One of the many great things about film is that, as a collage art, you can make one thing mean another, or drain value from an image or situation that once had great import. I had the pleasure of re-watching Mike Leigh’s 1999 “Topsy Turvy,” again recently, and while I love the film, I especially love the music. Leigh took, as his premise, the creation of Gilbert and Sullivan’s 1885 piece, “The Mikado; or The Town of Titipu.” In that work, the British composers explored their idea of Japan as seen through the eyes of colonialists who rule, but couldn’t be bothered to get on a tall ship. It’s the juxtaposition of the very very English text and music hall sound with cherry blossoms and fans that makes the surreality of the work so enjoyable.
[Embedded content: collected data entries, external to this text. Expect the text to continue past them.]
/-! ## Instructions and events -/

/-- One constructor for each row of the opcode table. -/
inductive Instr where
  -- custom-0 (R74)
  | vle (d : VName) (a : XReg) (ff : Bool) (full : FeLoad) (nt : Bool) (m : Option MName)
  | vse (d : VName) (a : XReg) (fes nt : Bool) (m : Option MName)
  | vlse (d : VName) (a b : XReg) (m : Option MName)
  | vsse (d : VName) (a b : XReg) (m : Option MName)
  | vlxe (d : VName) (a : XReg) (b : VName) (m : Option MName)
  | vsxe (d : VName) (a : XReg) (b : VName) (m : Option MName)
  | vlseg (d : VName) (a : XReg) (fields : Fin 8) (m : Option MName)
  | vsseg (d : VName) (a : XReg) (fields : Fin 8) (m : Option MName)
  | vssegx (d : VName) (a : XReg) (k : KName) (m : Option MName)
  | vlsc (d : KName) (a b : XReg)
  | vssc (d : KName) (a b : XReg)
  | vstc (d : XReg) (a : XReg) (b : VName) (m : Option MName)
  | vldx (d : VName) (a : XReg) (m : Option MName)
  | vsbind (d : VName) (a : XReg) (slot : Fin 4)
  | vsunbind (slot : Fin 4)
  | vcopy (d a b : XReg) (kind : CopyKind) (bar : Bool)
  | vfeset (a b : XReg)
  | vfeclr (a b : XReg)
  | vpref (a b : XReg)
  -- custom-1 (R76)
  | vmv (d a : VName) (m : Option MName)
  | vbcst (d : VName) (a : XReg) (m : Option MName)
  | vperm (d a b : VName) (m : Option MName)
  | vslideup (d a : VName) (b : XReg) (m : Option MName)
  | vslidedn (d a : VName) (b : XReg) (m : Option MName)
  | vcompress (d a : VName) (m : MName)
  | vexpand (d a : VName) (m : MName)
  | viota (d : VName) (m : MName)
  | vredt (d a : VName) (op : RedOp) (m : Option MName)
  | vredo (d a : VName) (op : RedOp) (m : Option MName)
  | vscan (d a : VName) (op : RedOp) (ex : Bool) (m : Option MName)
  | vpopc (d : XReg) (a : MName) (m : Option MName)
  | vmfirst (d : XReg) (a : MName) (m : Option MName)
  | vmkeepn (d a : MName) (b : XReg)
  | vmlogic (d a b : MName) (t : BitVec 4)
  | vmovx (d : XReg) (a : VName) (b : XReg)
  | vxmov (d : VName) (a b : XReg)
  | vordkey (d a : VName) (m : Option MName)
  | vzip (d a b : VName)
  | vunzip (d a : VName) (odd : Bool)
  | vsortg (d a : VName) (g : Fin 8) (mods : RunMods)
  | vassert (d : VName) (uq : Bool) (gr : Fin 32) (mods : RunMods)
  | vmergeg (d a : VName)
  | vmerge2 (d a b : VName)
  | vmergeh (d a b : VName) (cnt : Fin 8)
  | visect (d a b : VName) (cnt : Fin 8)
  | vdiffk (d a b : VName) (cnt : Fin 8)
  | vuniq (d a : VName) (cnt : Fin 8)
  | vrank (d a b : VName) (le : Bool)
  | vpart (d a b : VName)
  | vlocate (d : XReg) (a : VName) (b : XReg)
  | vrtagc (d : VName)
  | vixins (d : MName) (a b : VName) (m : Option MName)
  | vixlkp (d a : VName) (b : MName) (m : Option MName)
  | vixacc (d : MName) (a b : VName) (op : IxOp)
  | vixdump (d : VName) (a : XReg) (cnt : Fin 8)
  | vixclr
  -- custom-2 (R78)
  | matt (rows : Fin 32)
  | mdet
  | mshape (a : XReg)
  | mlds (d : KName) (a b : XReg) (t : Bool)
  | mldsv (d : KName) (a : VName) (t : Bool)
  | mswap
  | mmul (d : AccName) (a : VName) (b : KName)
  | mmuls (d : AccName) (a : VName) (b : KName)
  | mrd (d : VName) (a : AccName) (b : XReg) (rm : Rm) (sat : Bool)
  | mrdq (d : VName) (a : AccName) (b : XReg) (k : KName)
  | mzero (d : AccName)
  | mwait
  | vfb (a : XReg)
  | vfbm (a : XReg) (m : MName)
  | vbconst (d : Fin 16) (a : XReg)
  | vdrain (scope : Scope) (micro : Bool)
  | vresume (g : Fin 8) (all : Bool)
  | vkill
  | vupd (d : VName) (a : XReg) (b : VName) (op : UpdOp) (masked : Bool)
  | vamo (d : VName) (a : XReg) (b : VName) (op : UpdOp) (remote : Bool)
  -- custom-3 (R79)
  | vsetl (d a b : XReg)
  | vsetli (d a : XReg) (imm : BitVec 9)
  | vsetsh (d a b : XReg)
  | vsetlq (d a b : XReg)
  | sqdecl (d a : XReg)
  | sqend (a : XReg)
  | barinit (a b : XReg)
  | barrive (a : XReg) (scope : Scope)
  | barwait (a : XReg)
  | bartest (d a : XReg)
  | ldfe (d a : XReg) (c : Bool)
  | stfe (a b : XReg)
  | launch (d a b : XReg)
  | lstat (d a : XReg)
  | svcall (a : XReg)
  | tcinv (a b : XReg)
  | vctxsave (a : XReg) (port : Bool)
  | vctxrst (a : XReg) (port : Bool)
  | lanepart (a : XReg)
  | hexit
  | hyield
  -- block operations (R85)
  | add (f : BlockArgs)
  | sub (f : BlockArgs)
  | mul (f : BlockArgs)
  | mulh (f : BlockArgs)
  | div (f : BlockArgs)
  | rem (f : BlockArgs)
  | and (f : BlockArgs)
  | or (f : BlockArgs)
  | xor (f : BlockArgs)
  | sll (f : BlockArgs)
  | srl (f : BlockArgs)
  | sra (f : BlockArgs)
  | min (f : BlockArgs)
  | max (f : BlockArgs)
  | abs (f : BlockArgs)
  | clz (f : BlockArgs)
  | popc (f : BlockArgs)
  | addi (f : BlockArgs)
  | li (f : BlockArgs)
  | sel (f : BlockArgs)
  | wadd (f : BlockArgs)
  | wmul (f : BlockArgs)
  | wmac (f : BlockArgs)
  | nclip (f : BlockArgs)
  | bext (f : BlockArgs)
  | bins (f : BlockArgs)
  | fadd (f : BlockArgs)
  | fsub (f : BlockArgs)
  | fmul (f : BlockArgs)
  | fmulz (f : BlockArgs)
  | fma (f : BlockArgs)
  | fdiv (f : BlockArgs)
  | fsqrt (f : BlockArgs)
  | fmin (f : BlockArgs)
  | fmax (f : BlockArgs)
  | fclass (f : BlockArgs)
  | fsgnj (f : BlockArgs)
  | fcvt (f : BlockArgs)
  | fcvti (f : BlockArgs)
  | icvtf (f : BlockArgs)
  | lmul (f : BlockArgs)
  | lacc (f : BlockArgs)
  | lcvtf (f : BlockArgs)
  | fcvtl (f : BlockArgs)
  | cmp (f : BlockArgs)
  | fcmp (f : BlockArgs)
  | plog (f : BlockArgs)
  | pset (f : BlockArgs)
  | ld (f : BlockArgs)
  | st (f : BlockArgs)
  | pf (f : BlockArgs)
  | lget (f : BlockArgs)
  | lput (f : BlockArgs)
  | sget (f : BlockArgs)
  | mov (f : BlockArgs)
  | stop (f : BlockArgs)
  | fetch (f : BlockArgs)
  | fetchc (f : BlockArgs)
  -- the standard part of the control stream (R68)
  | rv64 (i : Rv)
  | fence (fm pred succ : BitVec 4) (rd rs1 : XReg)
  | fenceI (imm : BitVec 12) (rd rs1 : XReg)
  | sfenceVma (rs1 rs2 : XReg)
  | sret
  | vectorCsrAccess (a : CsrArgs)
  | vseedWrite (a : CsrArgs)
  | mshapeMirrorWrite (a : CsrArgs)
  | registerWrite (a : CsrArgs)
  -- events of the control thread, the queues and the rounds
  | supervisorInterrupt (cause : Nat)
  | vectorFaultTrap
  | fetchGroupForm
  | fetchGroupPark (slot : Nat)
  | chainBreak (entry boundary : Nat)
  | chainReplay (entry : Nat)
  | fullEmptyWaitEnd
  | fullEmptyWaitAbandon
  | barriveFire
  | barwaitReturn
  -- events of the copy engines
  | copyAccept
  | pendingDecrement (copy : Nat)
  | copyComplete (copy : Nat)
  | copyFault (copy : Nat)
  -- events of the dispatchers, the allocator, the service queues and migration
  | dispatch
  | laneReclaim
  | laneGroupPass
  | lqFlush (queue : Fin 64)
  | svqPop (die : Fin 4)
  | svtoDeliver (die : Fin 4) (seq : Word)
  | migrationStart (die : Fin 4)
  | migrationCopyDone (die : Fin 4)
  | migrationRelease (die : Fin 4)
  | movedRequestReissue
  -- events between packages
  | pgrant (value : Word)
  | permitGrantReceive (h : MsgHeader) (queue : Fin 64) (asid : BitVec 16) (count : Nat)
  | permitReturn (h : MsgHeader) (queue : Fin 64) (asid : BitVec 16)
  | remoteLaunchReceive (h : MsgHeader) (queue : Fin 64) (asid : BitVec 16) (record : Vector Word 8)
  | rdmaWriteReceive (h : MsgHeader) (addr : Nat) (key : BitVec 32) (data : List Byte)
  | rdmaReadReceive (h : MsgHeader) (addr : Nat) (key : BitVec 32) (len : Nat)
  | remoteAtomicReceive (h : MsgHeader) (addr : Nat) (key : BitVec 32) (op : UpdOp) (fmt : Fmt) (value : Word)
  | remoteAckReceive (h : MsgHeader) (refused : Bool) (value : Word)
  | remoteAckTimeout (req : Nat)
  -- events of the links, the memories and the endpoints
  | flitReplay (flit : LinkFlit)
  | linkRetrain (link : Nat)
  | linkDisable (link : Nat)
  | networkFlitParityError (flit : NetFlit) (addr : Nat)
  | scrubLine (at' : Checked) (found : LineState)
  | endpointDma (endpoint : Endpoint) (addr : Nat) (data : List Byte)
  -- events of power, bring-up and the management service
  | powerOn (bootgen : BitVec 32) (images : List Firmware)
  | functionReady (f : Function)
  | powerBudgetLower (die : Fin 4)
  | powerBudgetRaise (die : Fin 4)
  | thermalTrip (die : Fin 5)
  | lifetimeRecordWrite
  | orderlyPowerOff
  | setPwrcap (watts : Nat)
  | lifetimeRecordRead
  | attestationReport (nonce : BitVec 512)
  | abruptLossOfPower
  -- further events of links and packages
  | retrainingEnd (link : Nat) (ok : Bool)
  | connectionFailure (dev : BitVec 21)
  | rdmaReadResponseReceive (h : MsgHeader) (data : List Byte)
  | resultAcknowledgmentReceive (h : MsgHeader)
  | grantAcknowledgmentReceive (h : MsgHeader) (queue : Fin 64) (asid : BitVec 16) (accepted : Bool) (count : Nat)
  deriving DecidableEq, Repr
But Leigh pushed against those juxtapositions even further by taking, for instance, Yum Yum’s (presumably) comic speech about her beauty out of the operetta proper, thereby creating a monologue about a performer’s self-regard that is shocking and knowing. As spoken by Shirley Henderson, a treasure to keep watching, the willfully silly prose becomes mournful, an ode, thus inspiring me to imagine more juxtapositions: Bjork, for instance, singing “The Sun Whose Rays Are All Ablaze,” in front of a large audience at Coachella, dressed in a kimono. When she was growing up, the Icelandic native was called, because of her dark hair and slanted eyes, “China Girl.”